Biracial jokes
What’s black, white, and red all over?
An embarrassed biracial guy.
Q. What do you call a biracial kid in a vegetative state?
A. A mixed vegetable.
What do you call a bunch of biracial, retarded kids? The Special Olympics.
Because of all the rampant inbreeding in America, it's not a surprise that Hollywood had to poach models, comedians, and actors from Canada and Australia.
Why can't two Chinese people have a white baby? Because "two wongs don't make a white."
Everything is so racist these days, you can't even say "black paint" anymore. You now have to say "Tyrone can you please paint that wall?"

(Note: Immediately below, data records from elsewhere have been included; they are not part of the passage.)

theorem State.bidFrameRx_only {pt : Parts} (h_rf : pt.rf = true) (h_irqNow : pt.irqNow = true) (h_bid : pt.bid = true) (h_can : pt.can = true) {s₀ s : State} (h : Only pt s₀ s) (f : CanFrame) : Only pt s₀ (State.bidFrameRx s f) := by
  unfold State.bidFrameRx
  try dsimp only
  repeat' first | (with_reducible first | assumption | apply State.bidProto_only h_rf h_irqNow | apply State.bidHeard_only h_rf h_irqNow h_bid h_can | apply each_only | apply foldl_only) | intro _ _ _ | split | dsimp only

theorem State.roundNobid_only {pt : Parts} (h_rf : pt.rf = true) (h_irqNow : pt.irqNow = true) (h_bid : pt.bid = true) (h_can : pt.can = true) {s₀ s : State} (h : Only pt s₀ s) : Only pt s₀ (State.roundNobid s) := by
  unfold State.roundNobid
  try dsimp only
  repeat' first | (with_reducible first | assumption | apply State.roundClose_only h_rf h_irqNow h_bid h_can | apply State.bump_only h_rf | apply State.raise_only h_rf h_irqNow | apply State.gcallPut_only h_bid | apply State.bidPump_only h_rf h_irqNow h_bid h_can | apply each_only | apply foldl_only) | intro _ _ _ | split | (refine Only.upd ?_ (.inr rfl) (.inr rfl) (.inr rfl) (.inl h_rf) (.inl h_irqNow) (.inr rfl) (.inr rfl) (.inr rfl) (.inr rfl) (.inr rfl) (.inl h_bid) (.inr rfl) (.inr rfl) (.inr rfl) (.inr rfl) (.inl h_can) (.inr rfl) (.inr rfl) (.inr rfl) (.inr rfl) (.inr rfl) (.inr rfl) (.inr rfl) (.inr rfl) (.inr rfl) (.inr rfl); try dsimp only)

theorem State.releaseHeard_only {pt : Parts} (h_rf : pt.rf = true) (h_irqNow : pt.irqNow = true) (h_bid : pt.bid = true) (h_can : pt.can = true) {s₀ s : State} (h : Only pt s₀ s) (id : Nat) (d : List Byte) : Only pt s₀ (State.releaseHeard s id d) := by
  unfold State.releaseHeard
  try dsimp only
  repeat' first | (with_reducible first | assumption | apply State.bump_only h_rf | apply State.gcallDel_only h_bid | apply State.gcallPut_only h_bid | apply State.announceCall_only h_rf h_irqNow h_bid h_can | apply each_only | apply foldl_only) | intro _ _ _ | split | (refine Only.upd ?_ (.inr rfl) (.inr rfl) (.inr rfl) (.inl h_rf) (.inl h_irqNow) (.inr rfl) (.inr rfl) (.inr rfl) (.inr rfl) (.inr rfl) (.inl h_bid) (.inr rfl) (.inr rfl) (.inr rfl) (.inr rfl) (.inl h_can) (.inr rfl) (.inr rfl) (.inr rfl) (.inr rfl) (.inr rfl) (.inr rfl) (.inr rfl) (.inr rfl) (.inr rfl) (.inr rfl); try dsimp only)

theorem State.releaseRx_only {pt : Parts} (h_rf : pt.rf = true) (h_irqNow : pt.irqNow = true) (h_bid : pt.bid = true) (h_can : pt.can = true) {s₀ s : State} (h : Only pt s₀ s) (f : CanFrame) : Only pt s₀ (State.releaseRx s f) := by
  unfold State.releaseRx
  try dsimp only
  repeat' first | (with_reducible first | assumption | apply State.bidProto_only h_rf h_irqNow | apply State.releaseHeard_only h_rf h_irqNow h_bid h_can | apply each_only | apply foldl_only) | intro _ _ _ | split | dsimp only

theorem State.bidSent_only {pt : Parts} (h_rf : pt.rf = true) (h_irqNow : pt.irqNow = true) (h_bid : pt.bid = true) (h_can : pt.can = true) {s₀ s : State} (h : Only pt s₀ s) (j : Nat) (sofUs : Nat) : Only pt s₀ (State.bidSent s j sofUs) := by
  unfold State.bidSent
  try dsimp only
  repeat' first | (with_reducible first | assumption | apply State.bidHeard_only h_rf h_irqNow h_bid h_can | apply State.releaseHeard_only h_rf h_irqNow h_bid h_can | apply State.bidPump_only h_rf h_irqNow h_bid h_can | apply State.announceHeard_only h_rf h_irqNow h_bid h_can | apply each_only | apply foldl_only) | intro _ _ _ | split | (refine Only.upd ?_ (.inr rfl) (.inr rfl) (.inr rfl) (.inl h_rf) (.inl h_irqNow) (.inr rfl) (.inr rfl) (.inr rfl) (.inr rfl) (.inr rfl) (.inl h_bid) (.inr rfl) (.inr rfl) (.inr rfl) (.inr rfl) (.inl h_can) (.inr rfl) (.inr rfl) (.inr rfl) (.inr rfl) (.inr rfl) (.inr rfl) (.inr rfl) (.inr rfl) (.inr rfl) (.inr rfl); try dsimp only)

theorem State.awardLost_only {pt : Parts} (h_rf : pt.rf = true) (h_irqNow : pt.irqNow = true) (h_sch : pt.sch = true) (h_bid : pt.bid = true) {s₀ s : State} (h : Only pt s₀ s) (key : Nat) (seq : Nat) : Only pt s₀ (State.awardLost s key seq) := by
  unfold State.awardLost
  try dsimp only
  repeat' first | (with_reducible first | assumption | apply State.raise_only h_rf h_irqNow | apply each_only | apply foldl_only) | intro _ _ _ | split | (refine Only.upd ?_ (.inr rfl) (.inr rfl) (.inr rfl) (.inl h_rf) (.inl h_irqNow) (.inr rfl) (.inr rfl) (.inr rfl) (.inr rfl) (.inl h_sch) (.inl h_bid) (.inr rfl) (.inr rfl) (.inr rfl) (.inr rfl) (.inr rfl) (.inr rfl) (.inr rfl) (.inr rfl) (.inr rfl) (.inr rfl) (.inr rfl) (.inr rfl) (.inr rfl) (.inr rfl) (.inr rfl); try dsimp only)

A black boy walks into the kitchen where his mother is baking and accidentally pulls the flour over onto his head. He turns to his mother and says, “Look Mama, I’m a white boy!” His mother smacks him and says, “Go tell your Daddy what you just said!” The boy finds his father and says, “Look Daddy, I’m a white boy!” His Daddy bends him over, spanks him, stands the boy back up, and says, “Now, what do you have to say for yourself?” The boy replies, “I’ve only been a white boy for five minutes and I already hate you black people!”
A lot of people claim that white privilege does not exist. Well, how the hell do you explain Michael Jackson not being charged for raping children, despite ample evidence?